I tested the performance of mali's texture(cl_image), I found it is poor than buffer(cl_mem).
my GPU is mali G76
I think the texture should be better than buffer, such as: bilinear.
but, my test tell me G76's texture is poor than buffer about 10%-20%. my test format is RGBA
I don't know why?
is there anyone would like to tell me the secret?
or, is there any standard benchmark program?
hello, Peter
thanks for your reply,
let's look a case: there is a 1080P rgba image, we need resize it into 1600x900,
we test this case through buffer style and texture style.

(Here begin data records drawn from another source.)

-- ==== Sys2Proof/Certificates/Slice0/Obligations.lean ====
section
/-! DEFINITION. The statements for the provers, one definition each, in the order of OBLIGATIONS.json. Each docstring
names the rules of spec/ it comes from. -/

open Sys2Proof Sys2Proof.Machine

/-! ### Encodings -/

/-- Decoding the word of a well-formed instruction gives the instruction back, whatever its operands (R60 to R66). -/
def Obligations.DecodeOfEncodeIsTheInstruction : Prop :=
  ∀ i, WellFormed i = true → decodeWord (encode i) = .ok i

/-- A word that decodes is the word of the instruction it decodes to, which is well formed: no word has two readings and
no reserved bit is dropped (R60 to R66). -/
def Obligations.EncodeOfDecodeIsTheWord : Prop :=
  ∀ w i, decodeWord w = .ok i → WellFormed i = true ∧ encode i = w

/-- Words the spec lists (R71, V6.1) decode as it says, and the listing formula of R71 gives the words of INIT and
RDSTAT. -/
def Obligations.ListedWordsDecode : Prop :=
  decodeHost 0x01000002 = .ok (.init 2 0) ∧ decodeHost 0x01000500 = .ok (.init 256 2) ∧
  decodeHost 0x01000203 = .ok (.init 3 1) ∧ decodeHost 0x010005FF = .ok (.init 511 2) ∧
  decodeHost 0x02000000 = .ok .step ∧ decodeHost 0x03000000 = .ok .run ∧
  decodeHost 0x04000002 = .ok (.rdstat 2) ∧ decodeHost 0x04000009 = .ok (.rdstat 9) ∧
  decodeBus 0x10000000 = .ok .decode ∧ decodeBus 0x11000000 = .ok .tlbLookup ∧
  decodeBus 0x17000000 = .ok .ptDeact ∧ decodeBus 0x20000000 = .ok .clkAdv ∧
  decodeHost 0x10000000 = .error .microOpOnHostPort ∧ decodeHost 0x00000000 = .error .unknownOpcode ∧
  decodeHost 0x01000802 = .error .reservedBit ∧ decodeHost 0x0400000A = .error .reservedSelector ∧
  (∀ f p, (encode (.init f p)).toNat = 0x01000000 + p.toNat * 512 + f.toNat) ∧
  (∀ sel, (encode (.rdstat sel)).toNat = 0x04000000 + sel.toNat)

/-- The host port accepts exactly the legal words of R69, and an illegal word raises CommandError, unless RUNSTATE is
ERROR, where it is refused like any other command. -/
def Obligations.HostPortAcceptsExactlyTheLegalWords : Prop :=
  (∀ w, (∃ i, decodeHost w = .ok i) ↔ LegalHostWord w) ∧
  ∀ s w rest, s.bus = none → s.input = .word w :: rest → ¬ LegalHostWord w →
    (s.runState ≠ .error → step s = .next (raise .command { s with input := rest })) ∧
    (s.runState = .error → step s = .next { s with input := rest, out := s.out ++ [.error s.errCode] })

/-! ### The step -/

/-- A step runs the decoded instruction: the word at the head of the command port, which is taken from it, or the class
U word on the internal bus, which is cleared (R64, R174; the queue and the bus are the model's, log 2 and log 4). -/
def Obligations.StepRunsTheDecodedInstruction : Prop :=
  (∀ s w i rest, s.bus = none → s.input = .word w :: rest → decodeHost w = .ok i →
    step s = exec i { s with input := rest }) ∧
  ∀ s w i, s.bus = some w → decodeBus w = .ok i → step s = exec i { s with bus := none }

/-- With nothing pending the unit waits, and a step stops without a next state in four cases only: a word on the
internal bus that is no class U code (log 17), a launch environment attached from an accepted INIT until reset (R218,
log 20), one whose N is larger than its stream (R219, U13, log 9), and one whose N does not fit CLK_W bits (R7, D14,
log 10). -/
def Obligations.StepStopsOnlyOnBadBusWordOrChangedEnvironment : Prop :=
  (∀ s, s.bus = none → s.input = [] → step s = .next s) ∧
  (∀ s r, step s = .fault r ↔ ∃ w e, s.bus = some w ∧ decodeBus w = .error e ∧ r = .badMicroWord w) ∧
  ∀ s r, step s = .refused r ↔ s.bus = none ∧ ∃ env rest, s.input = .attach env :: rest ∧
    ((s.launched = true ∧ r = .envChanged) ∨
      (s.launched = false ∧ env.refWords.length < env.refCount ∧ r = .countPastStream) ∨
      (s.launched = false ∧ env.refCount ≤ env.refWords.length ∧ 2 ^ Config.clkW ≤ env.refCount ∧ r = .countTooWide))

the code of buffer style like this:
__kernel void image_resize_kernel(__global unsigned char const* src, __global unsigned char* dst, __private const int2 src_shape, __private const int2 dst_shape, __private const float2 scale_ratio){ const int globalx = get_global_id(0); const int globaly = get_global_id(1); float src_x_f = scale_ratio.x * (float)globalx; float src_y_f = scale_ratio.y * (float)globaly; int src_x_i = (int)src_x_f; int src_y_i = (int)src_y_f; float u = src_y_f - src_y_i; float v = src_x_f - src_x_i; uchar4 v00 = vload4( src_y_i * src_shape.x + src_x_i, src); uchar4 v01 = vload4( src_y_i * src_shape.x + src_x_i + 1, src); uchar4 v10 = vload4((src_y_i + 1) * src_shape.x + src_x_i, src); uchar4 v11 = vload4((src_y_i + 1) * src_shape.x + src_x_i + 1, src); float4 v00_f = convert_float4(v00); float4 v01_f = convert_float4(v01); float4 v10_f = convert_float4(v10); float4 v11_f = convert_float4(v11); float res_b = (1.0f - u) * (1.0f - v) * v00_f.x + (1.0f - u) * v * v01_f.x + u * (1.0f - v) * v10_f.x + u * v * v11_f.x; float res_g = (1.0f - u) * (1.0f - v) * v00_f.y + (1.0f - u) * v * v01_f.y + u * (1.0f - v) * v10_f.y + u * v * v11_f.y; float res_r = (1.0f - u) * (1.0f - v) * v00_f.z + (1.0f - u) * v * v01_f.z + u * (1.0f - v) * v10_f.z + u * v * v11_f.z; float res_a = 0.0f; uchar4 res = convert_uchar4_sat_rte((float4)(res_b, res_g, res_r, res_a)); vstore4(res, globaly * dst_shape.x + globalx, dst); }
and the code of texture sytle like this:
__constant sampler_t SAMPLER_SRC = CLK_NORMALIZED_COORDS_FALSE | CLK_ADDRESS_CLAMP | CLK_FILTER_LINEAR; __constant sampler_t SAMPLER_DST = CLK_NORMALIZED_COORDS_FALSE | CLK_ADDRESS_CLAMP | CLK_FILTER_NEAREST; __kernel void image_resize_kernel(__read_only image2d_t src_img, __write_only image2d_t dst_img, __private const int2 src_shape, __private const int2 dst_shape, __private const float2 scale_ratio){ const int globalx = get_global_id(0); const int globaly = get_global_id(1); float dst_x = (float)globalx * scale_ratio.x; float dst_y = (float)globaly * scale_ratio.y; uint4 dst_val = read_imageui(src_img, SAMPLER_SRC, (float2)(dst_x, dst_y)); write_imageui(dst_img, (int2)(globalx, globaly), dst_val); }
the lws are both set to [32, 4]
and then the performance result(average value of 1000 times) is:
buffer style performance: 1095.45600 us
texture style performance: 1039.66600 us
and then, the statistic code about above test, like this:
int loop = 1000; auto start = std::chrono::system_clock::now(); for (int i = 0; i < loop; i++){ err = clEnqueueNDRangeKernel(cmd_que, ocl_kernel, work_dim, NULL, gws, lws, 0, NULL, NULL); assert(err == CL_SUCCESS); } err = clFinish(cmd_que); if (CL_SUCCESS != err){ printf("Error: clFinish returned %s\n", ocl_com::translate_opencl_error(err)); } auto end = std::chrono::system_clock::now(); auto duration = std::chrono::duration_cast<std::chrono::microseconds>(end - start); printf("GPU performance counter time: %lld\n", (long long int)(duration.count())); std::size_t total_num = loop; double avg_time = ((double)((long long int)(duration.count()))) / total_num; printf("each gpu time: %.5f\n", avg_time);
through above test, I found there is not any advantage for the texture style
I don't know why
Would you like to give me some prompt?
For simple downscale operations I would expect this to be memory bound - the shader code probably won't be the issue.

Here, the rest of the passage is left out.